I’m trying to remember if there’s a movie I think that handles death well in my opinion… Hmmm…. I guess I don’t know of any at the moment. But I can say, I’d like to see something truthful and hopeful without the whole “new romance” angle. There has to be a movie where you see a person’s perspective change for the better in some other enlightening fashion. We need more widows and widowers to write their stories down and tell them like they are. We all know the truth about our situations… and only we can tell it the way it really happens… Someday one of us is going to get a different story told…

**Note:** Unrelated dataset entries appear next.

/-- The members of SFP, R133 and R134, by their function field. -/
def decSfp (w : BitVec 32) : Decoded :=
  match w.extractLsb' 0 7 with
  | 0#7 => zeroed (w.extractLsb' 8 3 == 0#3) (.fadd (w.extractLsb' 21 5) (w.extractLsb' 16 5) (w.extractLsb' 11 5) (w.extractLsb' 7 1))
  | 1#7 => zeroed (w.extractLsb' 8 3 == 0#3) (.fsub (w.extractLsb' 21 5) (w.extractLsb' 16 5) (w.extractLsb' 11 5) (w.extractLsb' 7 1))
  | 2#7 => zeroed (w.extractLsb' 8 3 == 0#3) (.fmul (w.extractLsb' 21 5) (w.extractLsb' 16 5) (w.extractLsb' 11 5) (w.extractLsb' 7 1))
  | 3#7 => zeroed (w.extractLsb' 8 3 == 0#3) (.fdiv (w.extractLsb' 21 5) (w.extractLsb' 16 5) (w.extractLsb' 11 5) (w.extractLsb' 7 1))
  | 4#7 => zeroed (w.extractLsb' 8 8 == 0#8) (.fsqrt (w.extractLsb' 21 5) (w.extractLsb' 16 5) (w.extractLsb' 7 1))
  | 5#7 => zeroed (w.extractLsb' 8 3 == 0#3) (.fmin (w.extractLsb' 21 5) (w.extractLsb' 16 5) (w.extractLsb' 11 5) (w.extractLsb' 7 1))
  | 6#7 => zeroed (w.extractLsb' 8 3 == 0#3) (.fmax (w.extractLsb' 21 5) (w.extractLsb' 16 5) (w.extractLsb' 11 5) (w.extractLsb' 7 1))
  | 7#7 => zeroed (w.extractLsb' 8 3 == 0#3) (.feq (w.extractLsb' 21 5) (w.extractLsb' 16 5) (w.extractLsb' 11 5) (w.extractLsb' 7 1))
  | 8#7 => zeroed (w.extractLsb' 8 3 == 0#3) (.flt (w.extractLsb' 21 5) (w.extractLsb' 16 5) (w.extractLsb' 11 5) (w.extractLsb' 7 1))
  | 9#7 => zeroed (w.extractLsb' 8 3 == 0#3) (.fle (w.extractLsb' 21 5) (w.extractLsb' 16 5) (w.extractLsb' 11 5) (w.extractLsb' 7 1))
  | 10#7 => zeroed (w.extractLsb' 8 3 == 0#3) (.fcvti (w.extractLsb' 21 5) (w.extractLsb' 16 5) (w.extractLsb' 11 5) (w.extractLsb' 7 1))
  | 11#7 => zeroed (w.extractLsb' 8 3 == 0#3) (.fcvtf (w.extractLsb' 21 5) (w.extractLsb' 16 5) (w.extractLsb' 11 5) (w.extractLsb' 7 1))
  | 12#7 => if w.extractLsb' 7 1 == 0#1 then zeroed (w.extractLsb' 8 3 == 0#3) (.fcvtwF32 (w.extractLsb' 21 5) (w.extractLsb' 16 5) (w.extractLsb' 11 5))
            else zeroed (w.extractLsb' 8 8 == 0#8) (.fcvtwF64 (w.extractLsb' 21 5) (w.extractLsb' 16 5))
  | _ => .bad .reservedFunction

/-- The members of FMAS, R135, by their function field. -/
def decFmas (w : BitVec 32) : Decoded :=
  match w.extractLsb' 1 2 with
  | 0#2 => zeroed (w.extractLsb' 3 3 == 0#3) (.fmadd (w.extractLsb' 21 5) (w.extractLsb' 16 5) (w.extractLsb' 11 5) (w.extractLsb' 6 5) (w.extractLsb' 0 1))
  | 1#2 => zeroed (w.extractLsb' 3 3 == 0#3) (.fmsub (w.extractLsb' 21 5) (w.extractLsb' 16 5) (w.extractLsb' 11 5) (w.extractLsb' 6 5) (w.extractLsb' 0 1))
  | _ => .bad .reservedFunction

/-- The members of LINK, R136, by their function field. -/
noncomputable def decLink (w : BitVec 32) : Decoded :=
  match w.extractLsb' 0 8 with
  | 0#8 => zeroed (w.extractLsb' 8 8 == 0#8) (.ldlw (w.extractLsb' 21 5) (w.extractLsb' 16 5))
  | 1#8 => zeroed (w.extractLsb' 8 8 == 0#8) (.ldld (w.extractLsb' 21 5) (w.extractLsb' 16 5))
  | 2#8 => zeroed (w.extractLsb' 8 3 == 0#3) (.stcw (w.extractLsb' 21 5) (w.extractLsb' 16 5) (w.extractLsb' 11 5))
  | 3#8 => zeroed (w.extractLsb' 8 3 == 0#3) (.stcd (w.extractLsb' 21 5) (w.extractLsb' 16 5) (w.extractLsb' 11 5))
  | 4#8 => zeroed (w.extractLsb' 8 8 == 0#8) (.ldscw (w.extractLsb' 21 5) (w.extractLsb' 16 5))
  | 5#8 => zeroed (w.extractLsb' 8 8 == 0#8) (.ldscd (w.extractLsb' 21 5) (w.extractLsb' 16 5))
  | 6#8 => zeroed (w.extractLsb' 8 8 == 0#8) (.stscw (w.extractLsb' 21 5) (w.extractLsb' 16 5))
  | 7#8 => zeroed (w.extractLsb' 8 8 == 0#8) (.stscd (w.extractLsb' 21 5) (w.extractLsb' 16 5))
  | _ => .bad .reservedFunction

/-- The members of SYNC, R138, by their function field. -/
noncomputable def decSync (w : BitVec 32) : Decoded :=
  match w.extractLsb' 0 8 with
  | 0#8 => zeroed (w.extractLsb' 21 5 == 0#5 && w.extractLsb' 8 8 == 0#8) (.bara (w.extractLsb' 16 5))
  | 1#8 => zeroed (w.extractLsb' 21 5 == 0#5 && w.extractLsb' 8 8 == 0#8) (.barw (w.extractLsb' 16 5))
  | 2#8 => zeroed (w.extractLsb' 21 5 == 0#5 && w.extractLsb' 8 8 == 0#8) (.baraw (w.extractLsb' 16 5))
  | 3#8 => zeroed (w.extractLsb' 8 8 == 0#8) (.barset (w.extractLsb' 21 5) (w.extractLsb' 16 5))
  | 4#8 => zeroed (w.extractLsb' 8 18 == 0#18) (.gbara)
  | 5#8 => zeroed (w.extractLsb' 8 18 == 0#18) (.gbarw)
  | 6#8 => zeroed (w.extractLsb' 15 11 == 0#11 && w.extractLsb' 8 3 == 0#3) (.qdrain (w.extractLsb' 11 4))
  | 7#8 => zeroed (w.extractLsb' 8 18 == 0#18) (.wfe)
  | _ => .bad .reservedFunction

/-- The members of SYS, R140, by their function field. -/
def decSys (w : BitVec 32) : Decoded :=
  match w.extractLsb' 0 8 with
  | 0#8 => zeroed (w.extractLsb' 8 18 == 0#18) (.nop)
  | 1#8 => zeroed (w.extractLsb' 8 18 == 0#18) (.trapu)
  | 2#8 => zeroed (w.extractLsb' 8 18 == 0#18) (.eret)
  | 3#8 => zeroed (w.extractLsb' 8 18 == 0#18) (.uiret)
  | 4#8 => zeroed (w.extractLsb' 8 18 == 0#18) (.brk)
  | 5#8 => zeroed (w.extractLsb' 8 18 == 0#18) (.halt)
  | 6#8 => zeroed (w.extractLsb' 8 18 == 0#18) (.exit)
  | 7#8 => zeroed (w.extractLsb' 8 18 == 0#18) (.tlbinv)
  | _ => .bad .reservedFunction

As an ironic side note, about half way through the movie, I realized that Truly Madly Deeply was the movie my mother-in-law was trying to tell me about in the weeks after Mike’s death. It’s kind of strange because I’ve thought about her describing of this movie for years. I’ve wondered about this movie and even questioned the memory of her telling me about it. You never can tell–those memories of that first year after Mike’s death are so hazy, vague, and garbled. I even started to write my own version of the story, first in my head and, most recently, this past October down on paper. I think I’m still going to finish my own version of a fiction story where a husband comes back to be with his wife. It will, of course, be completely different. But I have to say that I feel I’ve come full circle, these many years later, having finally seen the movie my mother-in-law told me about. We don’t talk to each other for a laundry list of reasons these days, but it still feels like a gift she gave to me by opening my eyes to be on the look out for it. Despite my displeasure with how the movie ended, it was good to pick up another loose end in my wandering widow’s walk.